■ Listed records ■
== == ==

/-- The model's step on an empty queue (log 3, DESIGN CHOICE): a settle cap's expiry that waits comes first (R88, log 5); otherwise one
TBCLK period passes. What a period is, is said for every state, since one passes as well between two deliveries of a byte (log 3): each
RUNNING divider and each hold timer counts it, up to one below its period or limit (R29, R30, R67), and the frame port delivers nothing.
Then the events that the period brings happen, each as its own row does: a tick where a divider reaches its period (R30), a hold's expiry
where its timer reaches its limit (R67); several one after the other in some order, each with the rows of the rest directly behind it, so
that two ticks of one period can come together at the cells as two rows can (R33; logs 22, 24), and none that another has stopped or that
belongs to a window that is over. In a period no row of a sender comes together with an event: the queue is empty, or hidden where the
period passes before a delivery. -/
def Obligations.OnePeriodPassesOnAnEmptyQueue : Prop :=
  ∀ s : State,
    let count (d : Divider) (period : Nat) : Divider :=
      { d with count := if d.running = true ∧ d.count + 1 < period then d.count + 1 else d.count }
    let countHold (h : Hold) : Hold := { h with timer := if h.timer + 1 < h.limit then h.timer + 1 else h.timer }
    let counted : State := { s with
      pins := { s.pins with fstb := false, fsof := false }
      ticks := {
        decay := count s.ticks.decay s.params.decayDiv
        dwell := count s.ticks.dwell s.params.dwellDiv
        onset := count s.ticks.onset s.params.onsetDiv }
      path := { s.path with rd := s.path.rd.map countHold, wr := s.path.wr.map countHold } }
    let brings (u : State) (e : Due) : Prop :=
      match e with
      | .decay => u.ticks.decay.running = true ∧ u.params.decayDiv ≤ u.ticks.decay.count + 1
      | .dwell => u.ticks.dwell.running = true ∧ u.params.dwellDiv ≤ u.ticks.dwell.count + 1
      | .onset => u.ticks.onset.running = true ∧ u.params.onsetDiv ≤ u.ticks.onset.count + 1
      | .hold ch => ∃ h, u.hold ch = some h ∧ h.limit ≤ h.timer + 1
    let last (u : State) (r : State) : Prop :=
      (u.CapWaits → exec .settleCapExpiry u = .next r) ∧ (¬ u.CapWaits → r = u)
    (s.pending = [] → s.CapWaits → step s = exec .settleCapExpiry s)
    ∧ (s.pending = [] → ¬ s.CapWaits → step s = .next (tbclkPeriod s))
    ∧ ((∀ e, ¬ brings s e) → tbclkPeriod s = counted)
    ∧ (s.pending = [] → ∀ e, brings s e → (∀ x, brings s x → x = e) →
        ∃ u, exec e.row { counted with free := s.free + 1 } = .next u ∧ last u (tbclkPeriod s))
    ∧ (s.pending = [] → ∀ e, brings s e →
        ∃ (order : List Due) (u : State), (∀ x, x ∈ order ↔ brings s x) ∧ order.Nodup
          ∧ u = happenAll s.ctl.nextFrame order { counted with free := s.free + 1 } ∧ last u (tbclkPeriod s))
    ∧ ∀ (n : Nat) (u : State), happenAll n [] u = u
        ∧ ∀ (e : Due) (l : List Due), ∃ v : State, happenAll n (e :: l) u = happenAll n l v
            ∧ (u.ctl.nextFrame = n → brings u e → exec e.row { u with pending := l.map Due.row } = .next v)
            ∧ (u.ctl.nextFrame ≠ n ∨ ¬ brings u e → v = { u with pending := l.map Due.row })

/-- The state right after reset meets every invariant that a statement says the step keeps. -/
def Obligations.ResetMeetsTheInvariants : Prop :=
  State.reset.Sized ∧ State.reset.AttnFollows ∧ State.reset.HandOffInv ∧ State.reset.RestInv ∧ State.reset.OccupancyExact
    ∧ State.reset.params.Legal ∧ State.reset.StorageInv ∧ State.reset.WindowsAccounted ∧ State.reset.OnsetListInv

== == ==

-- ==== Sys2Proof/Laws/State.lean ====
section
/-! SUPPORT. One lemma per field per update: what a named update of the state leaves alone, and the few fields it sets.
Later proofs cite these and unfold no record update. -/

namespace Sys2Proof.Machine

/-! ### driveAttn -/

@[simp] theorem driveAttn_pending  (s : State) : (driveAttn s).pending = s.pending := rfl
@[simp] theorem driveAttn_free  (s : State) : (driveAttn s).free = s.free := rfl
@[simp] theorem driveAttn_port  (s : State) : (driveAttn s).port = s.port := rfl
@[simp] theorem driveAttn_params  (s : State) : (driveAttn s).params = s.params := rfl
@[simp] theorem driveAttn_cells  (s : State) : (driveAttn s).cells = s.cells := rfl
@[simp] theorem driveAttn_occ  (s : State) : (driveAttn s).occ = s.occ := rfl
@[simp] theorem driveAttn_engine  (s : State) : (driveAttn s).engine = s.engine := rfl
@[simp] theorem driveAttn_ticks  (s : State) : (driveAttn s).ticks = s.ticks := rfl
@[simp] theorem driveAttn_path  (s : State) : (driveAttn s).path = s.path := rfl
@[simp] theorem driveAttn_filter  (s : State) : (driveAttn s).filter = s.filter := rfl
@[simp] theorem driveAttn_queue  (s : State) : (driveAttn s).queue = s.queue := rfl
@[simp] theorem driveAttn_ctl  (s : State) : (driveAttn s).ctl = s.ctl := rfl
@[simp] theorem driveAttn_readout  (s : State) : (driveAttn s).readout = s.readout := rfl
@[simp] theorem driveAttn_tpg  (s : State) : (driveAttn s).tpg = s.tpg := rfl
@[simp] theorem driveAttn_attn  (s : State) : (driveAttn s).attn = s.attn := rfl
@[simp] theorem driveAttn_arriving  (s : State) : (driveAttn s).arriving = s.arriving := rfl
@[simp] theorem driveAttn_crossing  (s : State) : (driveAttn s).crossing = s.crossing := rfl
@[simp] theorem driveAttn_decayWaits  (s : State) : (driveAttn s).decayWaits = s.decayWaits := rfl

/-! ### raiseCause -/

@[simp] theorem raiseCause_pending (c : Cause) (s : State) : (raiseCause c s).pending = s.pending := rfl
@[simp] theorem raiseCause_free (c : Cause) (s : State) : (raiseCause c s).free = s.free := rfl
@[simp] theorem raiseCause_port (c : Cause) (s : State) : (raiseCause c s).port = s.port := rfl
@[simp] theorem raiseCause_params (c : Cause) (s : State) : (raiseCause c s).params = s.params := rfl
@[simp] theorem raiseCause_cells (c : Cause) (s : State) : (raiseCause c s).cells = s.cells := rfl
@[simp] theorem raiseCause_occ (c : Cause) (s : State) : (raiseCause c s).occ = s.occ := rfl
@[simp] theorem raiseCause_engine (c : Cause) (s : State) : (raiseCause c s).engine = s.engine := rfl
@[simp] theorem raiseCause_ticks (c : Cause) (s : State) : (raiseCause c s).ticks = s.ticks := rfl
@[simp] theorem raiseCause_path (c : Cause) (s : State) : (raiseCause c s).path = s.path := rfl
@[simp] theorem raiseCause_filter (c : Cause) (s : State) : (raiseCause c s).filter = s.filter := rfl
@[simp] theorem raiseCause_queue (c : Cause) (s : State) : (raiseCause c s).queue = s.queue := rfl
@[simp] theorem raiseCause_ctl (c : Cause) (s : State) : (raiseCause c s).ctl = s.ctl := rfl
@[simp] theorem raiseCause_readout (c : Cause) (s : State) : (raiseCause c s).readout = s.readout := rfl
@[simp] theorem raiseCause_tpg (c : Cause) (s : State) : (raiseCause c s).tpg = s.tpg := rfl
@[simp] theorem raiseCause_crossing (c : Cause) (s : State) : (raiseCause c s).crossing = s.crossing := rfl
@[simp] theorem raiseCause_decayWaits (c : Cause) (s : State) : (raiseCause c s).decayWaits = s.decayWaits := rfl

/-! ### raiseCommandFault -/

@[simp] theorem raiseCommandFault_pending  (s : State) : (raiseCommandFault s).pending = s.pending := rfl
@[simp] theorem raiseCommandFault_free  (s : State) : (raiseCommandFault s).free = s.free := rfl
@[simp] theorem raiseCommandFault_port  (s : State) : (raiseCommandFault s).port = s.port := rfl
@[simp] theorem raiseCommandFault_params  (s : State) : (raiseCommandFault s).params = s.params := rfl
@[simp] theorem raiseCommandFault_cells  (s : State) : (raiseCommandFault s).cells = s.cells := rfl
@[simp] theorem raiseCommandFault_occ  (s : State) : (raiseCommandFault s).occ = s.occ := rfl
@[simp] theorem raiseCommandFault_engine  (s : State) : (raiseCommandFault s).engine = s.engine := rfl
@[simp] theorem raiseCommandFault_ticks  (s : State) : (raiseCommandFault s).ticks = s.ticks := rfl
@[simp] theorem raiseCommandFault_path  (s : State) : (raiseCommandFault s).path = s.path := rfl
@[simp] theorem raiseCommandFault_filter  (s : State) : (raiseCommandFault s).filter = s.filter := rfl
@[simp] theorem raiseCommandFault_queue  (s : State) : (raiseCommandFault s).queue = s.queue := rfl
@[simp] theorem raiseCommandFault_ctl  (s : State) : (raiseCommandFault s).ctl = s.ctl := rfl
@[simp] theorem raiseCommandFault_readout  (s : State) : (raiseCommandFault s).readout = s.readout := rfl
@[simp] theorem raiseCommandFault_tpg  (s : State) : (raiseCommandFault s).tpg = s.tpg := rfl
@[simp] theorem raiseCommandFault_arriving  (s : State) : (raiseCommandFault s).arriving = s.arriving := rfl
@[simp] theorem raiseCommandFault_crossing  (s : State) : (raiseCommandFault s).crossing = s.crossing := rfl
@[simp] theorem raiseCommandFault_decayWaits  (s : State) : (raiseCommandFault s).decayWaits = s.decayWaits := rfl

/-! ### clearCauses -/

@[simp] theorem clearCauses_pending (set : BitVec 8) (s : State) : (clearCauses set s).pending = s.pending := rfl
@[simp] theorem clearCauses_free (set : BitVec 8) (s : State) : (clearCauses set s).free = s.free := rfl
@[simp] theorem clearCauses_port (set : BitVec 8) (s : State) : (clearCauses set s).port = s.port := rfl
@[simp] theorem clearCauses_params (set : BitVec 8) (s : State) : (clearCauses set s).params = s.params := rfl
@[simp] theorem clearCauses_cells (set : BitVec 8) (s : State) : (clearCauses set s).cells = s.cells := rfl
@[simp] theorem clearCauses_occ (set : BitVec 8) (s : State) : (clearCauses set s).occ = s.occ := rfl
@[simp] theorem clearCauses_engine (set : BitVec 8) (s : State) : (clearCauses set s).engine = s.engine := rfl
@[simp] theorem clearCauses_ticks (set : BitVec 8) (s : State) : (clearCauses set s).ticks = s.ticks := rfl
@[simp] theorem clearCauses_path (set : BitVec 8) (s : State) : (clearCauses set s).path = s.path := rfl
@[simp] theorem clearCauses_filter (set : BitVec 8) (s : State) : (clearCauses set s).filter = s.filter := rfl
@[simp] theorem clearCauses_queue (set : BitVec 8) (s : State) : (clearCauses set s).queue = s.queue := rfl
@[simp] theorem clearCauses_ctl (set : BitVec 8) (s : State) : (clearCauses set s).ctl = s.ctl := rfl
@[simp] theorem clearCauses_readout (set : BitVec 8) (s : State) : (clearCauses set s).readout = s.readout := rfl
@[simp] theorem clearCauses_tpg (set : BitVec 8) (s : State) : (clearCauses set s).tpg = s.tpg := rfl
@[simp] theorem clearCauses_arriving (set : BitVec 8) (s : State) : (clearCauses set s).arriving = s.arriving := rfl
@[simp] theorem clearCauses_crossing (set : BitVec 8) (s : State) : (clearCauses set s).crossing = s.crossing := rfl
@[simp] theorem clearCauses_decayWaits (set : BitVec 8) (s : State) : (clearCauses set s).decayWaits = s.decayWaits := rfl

== == ==

■ Required action ■
Which lines of the records above contain the word "reaches"? Report each one.

■ Final answer ■
Then the events that the period brings happen, each as its own row does: a tick where a divider reaches its period (R30), a hold's expiry
where its timer reaches its limit (R67); several one after the other in some order, each with the rows of the rest directly behind it, so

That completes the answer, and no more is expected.